NOTE: We are restructuring analysis pipeline and documents. Results and codes are temporary.
Methods are designed by Yongjin Park, Abhishek Sarkar, Kunal Bhutani, and Manolis Kellis; maintained by Yongjin Park (ypp@csail.mit.edu).
Install R package:
library(devtools)
install_github("ypark/fqtl")
To successfully compile the Rcpp code, R must have been compiled with a compiler which supports C++14. Make sure your R development environment support C++14 by including -std=c++14 to CFLAGS and CXXFLAGS in ~/.R/Makevars file. For instance,
CXX = g++-6
CXX14 = g++-6
CXXFLAGS = -O3 -std=c++14
CFLAGS = -O3 -std=c++14
PKG_LDFLAGS = -Wl,--no-as-needed
To speed up matrix-vector multiplication and vectorized random number generation, one can compile the package with Intel MKL or openblas.
Analysis pipeline and pre-calculated effect sizes computed in 44 GTEx tissues (v6p) can be found in separate repository.
In Park and Sarkar et al. we define mean, variance and log-likelihood:
E[y] = η1,
V[y] = Vmin + (Vmax - Vmin) * sigmoid(η2)
L[y] = -0.5 * (y - E[y])^2 / V[y] - 0.5 * ln V[y]
Here we stabilized error variance, restricting on [Vmin, Vmax], with Vmax = observed V[y] and Vmin = 1e-4 * Vmax. A new version of the paper will soon be posted.

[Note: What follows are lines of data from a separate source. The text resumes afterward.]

-- ==== Sys2Proof/Machine/Bus.lean ====
section
/-! DEFINITION. Host accesses (20_memory.md R50-R58), the outputs of a cycle (10_state.md R22) and the complete cycle function (41_motion.md R167). -/

namespace Sys2Proof.Machine

/-- `bus_ready` (R55): 0 in reset and for a CMD write during a move, else 1; with `bus_valid = 0` it is 1.
The formula of R167, which differs there, is `cycleReady` (log entry 7). -/
def busReady (inp : CycleIn) (s : State) : Bool :=
  !inp.rst && !(inp.busValid && inp.busWrite && inp.busAddr == 0#4 && s.busy)

/-- The access is performed in this cycle (R55). -/
def accessPerformed (inp : CycleIn) (s : State) : Bool := inp.busValid && busReady inp s

/-- `accept(w)` (R100): an illegal word has the sole effect `ERR <- ILLEGAL_COMMAND` (R103). -/
def acceptWord (w : Word) (s : State) : Host.Outcome State Fault Refusal :=
  match decode w with
  | .command i => exec i s
  | .illegal _ => accepted (raiseErr .illegalCommand) s

/-- `BusWrite(i, v)` (R57): CMD, the three operand registers; a write to any other word is performed and ignored. -/
def busWrite (a : BitVec 4) (v : Word) (s : State) : Host.Outcome State Fault Refusal :=
  match a.toNat with
  | 0 => acceptWord v s
  | 1 => .next { s with arg0 := v }
  | 2 => .next { s with arg1 := v }
  | 3 => .next { s with arg2 := v }
  | _ => .next s

/-- The host access of one cycle (R55-R57); a read changes nothing (R56). -/
def hostAccess (inp : CycleIn) (s : State) : Host.Outcome State Fault Refusal :=
  if accessPerformed inp s && inp.busWrite then busWrite inp.busAddr inp.busWdata s else .next s

/-- The outputs of this cycle (R22, R167). -/
def outputs (s : State) : Outputs where
  busReady := busReady s.input s
  busRdata := if s.input.rst then none else some (readValue s s.input.busAddr)
  wrReq    := s.fsm == .emit && !s.input.rst
  wrData   := pat s.tables s.mvMode s.mvDir s.idx.toNat
  dlyReq   := s.fsm == .dwell && !s.input.rst
  dlyUs    := s.dwell
  lineIds  := s.lines
  lineEn   := s.configured
  coil     := s.coil
  busy     := s.busy

/-- One clock cycle (R160, R167): reset overrides everything (R206), else the host access and then the FSM progress. -/
def clockCycle (s : State) : Host.Outcome State Fault Refusal :=
  if s.input.rst then .next (resetBlock s).consume
  else
    chain (hostAccess s.input s) fun t =>
      chain (fsmProgress s.input s t) fun u => .next u.consume

/-- A cycle's inputs with its bus ports carrying a request; every other input stays as it is (R22, R55). -/
def CycleIn.request (inp : CycleIn) (write : Bool) (a : BitVec 4) (v : Word) : CycleIn :=
  { inp with busValid := true, busWrite := write, busAddr := a, busWdata := v }

/-- `s` with `inp` as the inputs of the coming cycle; all later inputs stay as they are. -/
def State.withInput (s : State) (inp : CycleIn) : State := { s with inputs := inp :: s.inputs.tail }

end Sys2Proof.Machine
end

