-- ==== Sys2Proof/Machine/CycleFunction.lean ====
section
/-! DEFINITION. The complete cycle function as 41_motion.md R167 writes it, its own formula of `bus_ready` included: that formula and the transfer rule of 20_memory.md R55, which `busReady` follows, differ in a cycle that presents no access (log entry 7). -/

namespace Sys2Proof.Machine

/-- `out.bus_ready` of R167, with `in.rst = 0`: `not (in.bus_write and in.bus_addr = 0 and s.FSM[1])`, whatever `bus_valid` is. -/
def cycleReady (inp : CycleIn) (s : State) : Bool := !(inp.busWrite && inp.busAddr == 0#4 && s.busy)

/-- The outputs that R167 returns; it writes all but `bus_ready` as `outputs` does. -/
def cycleOutputs (s : State) : Outputs := { outputs s with busReady := !s.input.rst && cycleReady s.input s }

/-- `if in.bus_valid and out.bus_ready and in.bus_write then apply BusWrite(in.bus_addr, in.bus_wdata)` (R167). -/
def cycleAccess (s : State) : Host.Outcome State Fault Refusal :=
  if s.input.busValid && cycleReady s.input s && s.input.busWrite then busWrite s.input.busAddr s.input.busWdata s else .next s

/-- `step(s, in)` of R167, `in` being this cycle's inputs: the next state and the outputs. -/
def cycleFunction (s : State) : Host.Outcome State Fault Refusal × Outputs :=
  if s.input.rst then (.next (resetBlock s).consume, cycleOutputs s)
  else (chain (cycleAccess s) fun t => chain (fsmProgress s.input s t) fun u => .next u.consume, cycleOutputs s)

end Sys2Proof.Machine
end

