-- ==== Sys2Proof/Laws/CycleFunction.lean ====
section
/-! SUPPORT. Where the two rules of `bus_ready` agree (20_memory.md R55, 41_motion.md R167): in every cycle that presents an access. -/

namespace Sys2Proof.Machine

theorem busReady_eq_cycleReady {inp : CycleIn} (s : State) (h : inp.busValid = true) :
    busReady inp s = (!inp.rst && cycleReady inp s) := by
  simp [busReady, cycleReady, h]

theorem cycleOutputs_eq_outputs {s : State} (h : s.input.busValid = true) : cycleOutputs s = outputs s := by
  simp [cycleOutputs, outputs, busReady_eq_cycleReady s h]

/-- Outside reset the two rules let the same accesses through. -/
theorem cycleAccess_eq_hostAccess {s : State} (h : s.input.rst = false) : cycleAccess s = hostAccess s.input s := by
  cases hv : s.input.busValid with
  | true => simp [cycleAccess, hostAccess, accessPerformed, busReady_eq_cycleReady s hv, h, hv]
  | false => simp [cycleAccess, hostAccess, accessPerformed, hv]

end Sys2Proof.Machine
end

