/-! ## Whole moves

SUPPORT. A property that every cycle of a run keeps, the events that a move still owes (41_motion.md R146, R168), of which each cycle
delivers its own and whose number is the number of answers left (R169), where a move ends, and what an unanswered request leaves
unchanged. -/

namespace Sys2Proof.Machine

open Sys2Proof.Safety

/-! ### Runs -/

theorem runCycles_succ {k : Nat} {s t : State} (h : step s = .next t) : runCycles (k + 1) s = runCycles k t := by
  rw [runCycles, h, chain_next]

/-- A property of the first state that every cycle of the run keeps holds of the last. -/
theorem runCycles_keeps {P : State → Prop} {k : Nat} {s t : State} (hs : P s) (hrun : runCycles k s = .next t)
    (hkeep : ∀ j < k, ∀ u v, runCycles j s = .next u → P u → step u = .next v → P v) : P t := by
  induction k generalizing s with
  | zero =>
    cases hrun
    exact hs
  | succ k ih =>
    obtain ⟨s', hstep, hrun⟩ := chain_eq_next hrun
    refine ih (hkeep 0 k.succ_pos s s' rfl hs hstep) hrun fun j hj u v hu => ?_
    exact hkeep (j + 1) (Nat.succ_lt_succ hj) u v ((runCycles_succ hstep).trans hu)

/-! ### The events that a move still owes -/

/-- The two events of position `j` of the move, counted over all its passes: the write of its pattern, and the dwell (R146). -/
def patternEvents (s : State) (j : Nat) : List MoveEvent :=
  (pat s.tables s.mvMode s.mvDir (j % Config.tableLength s.mvMode)).toList.map MoveEvent.wrote ++ [MoveEvent.dwelt s.dwell]

/-- The events of the positions from `i` to the end of `passes` passes. -/
def eventsFrom (s : State) (i passes : Nat) : List MoveEvent :=
  (List.range' i (passes * Config.tableLength s.mvMode - i)).flatMap (patternEvents s)

/-- The events that the move of `s` still owes. -/
def eventsLeft (s : State) : List MoveEvent :=
  match s.fsm with
  | .uncfg => []
  | .idle => []
  | .emit => eventsFrom s s.idx.toNat s.remain.toNat
  | .dwell => .dwelt s.dwell :: eventsFrom s (s.idx.toNat + 1) s.remain.toNat

theorem eventsLeft_free {s : State} (hb : s.busy = false) : eventsLeft s = [] := by
  rcases busy_eq_false.mp hb with hf | hf <;> simp [eventsLeft, hf]

theorem eventsLeft_emit {s : State} (hf : s.fsm = .emit) : eventsLeft s = eventsFrom s s.idx.toNat s.remain.toNat := by
  simp [eventsLeft, hf]

theorem eventsLeft_dwell {s : State} (hf : s.fsm = .dwell) :
    eventsLeft s = .dwelt s.dwell :: eventsFrom s (s.idx.toNat + 1) s.remain.toNat := by
  simp [eventsLeft, hf]

theorem eventsFrom_cons {s : State} {i passes : Nat} (h : i < passes * Config.tableLength s.mvMode) :
    eventsFrom s i passes = patternEvents s i ++ eventsFrom s (i + 1) passes := by
  obtain ⟨n, hn⟩ := Nat.exists_eq_add_of_lt h
  rw [eventsFrom, eventsFrom, show passes * Config.tableLength s.mvMode - i = n + 1 by omega,
    show passes * Config.tableLength s.mvMode - (i + 1) = n by omega, List.range'_succ, List.flatMap_cons]

/-- The end of a pass is the beginning of the next. -/
theorem eventsFrom_nextPass (s : State) (passes : Nat) :
    eventsFrom s (Config.tableLength s.mvMode) (passes + 1) = eventsFrom s 0 passes := by
  have hshift : List.range' (Config.tableLength s.mvMode) (passes * Config.tableLength s.mvMode) =
      (List.range' 0 (passes * Config.tableLength s.mvMode)).map (Config.tableLength s.mvMode + ·) := by
    rw [List.map_add_range', Nat.add_zero]
  have hperiod (j : Nat) : patternEvents s (Config.tableLength s.mvMode + j) = patternEvents s j := by
    rw [patternEvents, Nat.add_mod_left, patternEvents]
  simp only [eventsFrom, Nat.succ_mul, Nat.add_sub_cancel, Nat.sub_zero, hshift, List.flatMap_map, hperiod]

theorem patternEvents_eq {s : State} {p : Pattern} (hi : s.idx.toNat < Config.tableLength s.mvMode)
    (hp : pat s.tables s.mvMode s.mvDir s.idx.toNat = some p) :
    patternEvents s s.idx.toNat = [.wrote p, .dwelt s.dwell] := by
  simp [patternEvents, Nat.mod_eq_of_lt hi, hp]

theorem patternEvents_length (s : State) (j : Nat) : (patternEvents s j).length = 2 := by
  obtain ⟨p, hp, -⟩ := pat_some (t := s.tables) (d := s.mvDir) (Nat.mod_lt j (tableLength_pos s.mvMode))
  simp [patternEvents, hp]
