-- ==== Sys2Proof/Certificates/Slice0/Obligations.lean ====
section
/-! DEFINITION. The statements for the provers: encoding, reset, one family of operations after another,
the environment, frames, and the invariants, refinements and streams of the whole block. -/

section

open Sys2Proof Sys2Proof.Machine

/-! ## Encoding -/

/-- `95_test_vectors.md` 2.10 and `30_encoding.md` rules R93, R100: words written out from the opcode
map decode to the operations they stand for, and words of no row are refused. -/
def Obligations.OpcodeMapWordsDecode : Prop :=
  decode 2 0x1141 = .ok (.push .txf 0x41) ∧ decode 2 0x10FF = .ok (.push .rxf 0xFF) ∧
  decode 2 0x2000 = .ok (.pop .rxf) ∧ decode 2 0x3100 = .ok (.isempty .txf) ∧
  decode 2 0x4000 = .ok (.isfull .rxf) ∧ decode 2 0x5024 = .ok (.enqb 0x24) ∧
  decode 2 0x6000 = .ok .kick ∧ decode 2 0x8000 = .ok .rxsvc ∧ decode 2 0x9000 = .ok .txsvc ∧
  decode 2 0xA000 = .ok .inc ∧ decode 2 0xB100 = .ok (.disp 1) ∧ decode 2 0xC000 = .ok .work ∧
  decode 2 0xD000 = .ok .waitp ∧ decode 2 0x0000 = .error .reservedOp ∧
  decode 2 0x1241 = .error .reservedSel ∧ decode 2 0x5158 = .error .nonzeroSel ∧
  decode 2 0x6001 = .error .nonzeroImm ∧ decode 2 0xB200 = .error .reservedSel

/-- Decode and encode agree (`30_encoding.md` rules R90 to R93, R97, R99): every well-formed operation
that has a word is what its one word decodes to, with every operand at every value, and the words of
`ENQ "s"` decode to one `ENQB` per byte, in order. -/
def Obligations.DecodeOfEncode : Prop :=
  (∀ (n : Nat) (i : Instr), i.hasWord = true → i.wellFormed n = true →
    ∃ w, encode i = [w] ∧ decode n w = .ok i) ∧
  ∀ (n : Nat) (str : List Byte),
    (encode (.enq str)).map (decode n) = str.map (fun b => .ok (.enqb b))

/-- Each legal word has one meaning (`30_encoding.md` rules R93, R97): a word that decodes is the word
of the operation it decodes to, and that operation is well formed. -/
def Obligations.EncodeOfDecode : Prop :=
  ∀ (n : Nat) (w : Word) (i : Instr), decode n w = .ok i →
    encode i = [w] ∧ i.wellFormed n = true ∧ i.hasWord = true

/-- The decoder agrees with the opcode map's masks and matches (`30_encoding.md` rule R97: the first row
with `OW & mask = match`; the patterns are disjoint, so order does not matter). -/
def Obligations.DecoderAgreesWithOpcodeMap : Prop :=
  (∀ (w : Word) (m : String),
    (∃ i, decode 2 w = .ok i ∧ i.mnemonic = m) ↔
      ∃ r ∈ opcodeMap, r.matches w = true ∧ r.mnemonic = m) ∧
  opcodeMap.Pairwise (fun r q => ∀ w : Word, ¬ (r.matches w = true ∧ q.matches w = true))

/-- Which words are illegal (`30_encoding.md` rules R92, R95), bus check apart: exactly those with a
reserved `op`, a reserved or non-zero `sel`, or a non-zero must-be-zero `imm8`. -/
def Obligations.IllegalWordsExactly : Prop :=
  ∀ (n : Nat) (w : Word), (∃ r, decode n w = .error r) ↔
    opField w ∈ [0x0, 0x7, 0xE, 0xF] ∨
    (opField w ∈ [0x1, 0x2, 0x3, 0x4] ∧ 2 ≤ selField w) ∨
    (opField w = 0xB ∧ n ≤ selField w) ∨
    (opField w ∈ [0x5, 0x6, 0x8, 0x9, 0xA, 0xC, 0xD] ∧ selField w ≠ 0) ∨
    (opField w ∈ [0x2, 0x3, 0x4, 0x6, 0x8, 0x9, 0xA, 0xB, 0xC, 0xD] ∧ immField w ≠ 0)

/-- Who may issue what (`30_encoding.md` rule R94, `60_exceptions.md` rule R203): the foreground bus
refuses `RXSVC` and `TXSVC` always, and outside the standalone-FIFO test configuration the foreign
handles `PUSH RXF` and `POP TXF`; the service bus carries `RXSVC` and `TXSVC` only. -/
def Obligations.BusRights : Prop :=
  ∀ (n : Nat) (src : FgSource) (w : Word) (i : Instr), decode n w = .ok i →
    (decodeOn n src .foreground w = .ok i ↔
      i ≠ .rxsvc ∧ i ≠ .txsvc ∧
      (src ≠ .standalone → (∀ b, i ≠ .push .rxf b) ∧ i ≠ .pop .txf)) ∧
    (decodeOn n src .service w = .ok i ↔ i = .rxsvc ∨ i = .txsvc)

/-! ## Steps -/

/-- A step runs the decoded operation. On the foreground bus, for a word of a test driver or of the
sequencer's program: `exec` of it whole (the model's own turn, log entry 5; R211 gives FG one micro-step
a step), then `finish`, which advances `sch_pc` if the sequencer issued the word (`43_scheduler.md` rule
R177) and leaves it if a test driver did (the model's reading, log entry 11). On the service bus: `exec`
of `RXSVC` or `TXSVC` while the pending flag is 1 and no activation of that controller is in progress
(`60_exceptions.md` rule R197). The turn stands at the head of the agenda (log entry 4). -/
def Obligations.StepRunsDecodedOperation : Prop :=
  ∀ (s : State) (rest : List Turn),
    (∀ (ow : Word) (words : List Word) (i : Instr),
      s.agenda = .op :: rest → s.fg = .idle → s.source ≠ .sequencer → s.driver = ow :: words →
      decodeOn s.cfg.ntask s.source .foreground ow = .ok i →
      (i = .waitp → s.periodElapsed = true) →
      step s = mapNext State.finish (exec i { s with agenda := rest, driver := words })) ∧
    (∀ (ow : Word) (i : Instr),
      s.agenda = .op :: rest → s.fg = .idle → s.source = .sequencer →
      sequencerWord s.cfg.ntask s.schPc = some ow → decode s.cfg.ntask ow = .ok i →
      (i = .waitp → s.periodElapsed = true) →
      step s = mapNext State.finish (exec i { s with agenda := rest })) ∧
    (s.agenda = .rxc :: rest → s.rxPending = true → s.rxc = .idle →
      step s = exec .rxsvc { s with agenda := rest }) ∧
    (s.agenda = .txc :: rest → s.txPending = true → s.txc = .idle →
      step s = exec .txsvc { s with agenda := rest })

/-- Illegal operation words (`60_exceptions.md` rule R192): on the foreground bus of a test configuration
one changes no state and returns `RW = 0x0200`, nothing else happens (the word leaves the driver's queue
and shows in the trace); and the block's own sequencer never issues one. -/
def Obligations.IllegalWordChangesNothing : Prop :=
  (∀ (s : State) (rest : List Turn) (ow : Word) (words : List Word) (r : Reject),
    s.agenda = .op :: rest ∨ s.agenda = .micro :: rest → s.fg = .idle → s.source ≠ .sequencer →
    s.driver = ow :: words → decodeOn s.cfg.ntask s.source .foreground ow = .error r →
    step s = .next { s with
      agenda := rest
      driver := words
      fgResult := 0x0200
      trace := s.trace ++ [⟨.foreground, ow, 0x0200⟩] }) ∧
  ∀ (n pc : Nat), n ≤ 16 → pc < n + 3 →
    ∃ w i, sequencerWord n pc = some w ∧ decodeOn n .sequencer .foreground w = .ok i

/-- The sequencer program (`43_scheduler.md` rule R170, `30_encoding.md` rule R100): `INC`, one `DISP`
per task in index order, `WORK`, `WAITP`; for two tasks the five words of rule R100. -/
def Obligations.SequencerProgram : Prop :=
  (∀ n, n ≤ 16 →
    (∃ w, sequencerWord n 0 = some w ∧ decode n w = .ok .inc) ∧
    (∀ t, t < n → ∃ w, sequencerWord n (1 + t) = some w ∧ decode n w = .ok (.disp t)) ∧
    (∃ w, sequencerWord n (n + 1) = some w ∧ decode n w = .ok .work) ∧
    (∃ w, sequencerWord n (n + 2) = some w ∧ decode n w = .ok .waitp) ∧
    ∀ pc, n + 3 ≤ pc → sequencerWord n pc = none) ∧
  (List.range 5).map (sequencerWord 2) =
    [some 0xA000, some 0xB000, some 0xB100, some 0xC000, some 0xD000]

/-- The advance of `sch_pc` (`43_scheduler.md` rule R177; `60_exceptions.md` rule R213): after the whole
operation of its slot FG is at the next slot modulo `NTASK + 3`, and an iteration ends at the return to
slot 0; while `WAITP` holds, nothing changes (log entry 6). -/
def Obligations.SequencerAdvances : Prop :=
  ∀ (s : State), s.source = .sequencer → s.fg = .idle → s.cfg.ntask ≤ 16 →
    s.schPc < s.cfg.ntask + 3 →
    ((s.schPc = s.cfg.ntask + 2 → s.periodElapsed = true) →
      ∃ t, fgOpTurn s = .next t ∧ t.schPc = (s.schPc + 1) % (s.cfg.ntask + 3) ∧ t.fg = .idle ∧
        t.iteration = if s.schPc = s.cfg.ntask + 2 then s.iteration + 1 else s.iteration) ∧
    (s.schPc = s.cfg.ntask + 2 → s.periodElapsed = false → fgOpTurn s = .next s)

Robinson and Smyth (2008), Anders and Huber (2010) popularized negative binomial models for analysis of high-throughput sequencing data.
b[y] = exp(- η1)
E[y] = exp(Xθ + ln (1 + 1/φ))
V[y] = E[y] * (1 + E[y] / (1 + 1/φ))
L[y] = ln Gam(y + 1/φ + 1) - ln Gam(1/φ + 1)
- y * ln(1 + exp(- η1))
- (1/φ + 1) * ln(1 + exp(η1))
Like Gaussian model, we could bound variance model V[y] < observed V[y]. Probably most loosened model fit to the data is sample mean Ybar. If there were no association of covariates, sample mean would be unbiased estimation of rate parameter of the underlying Poisson distribution.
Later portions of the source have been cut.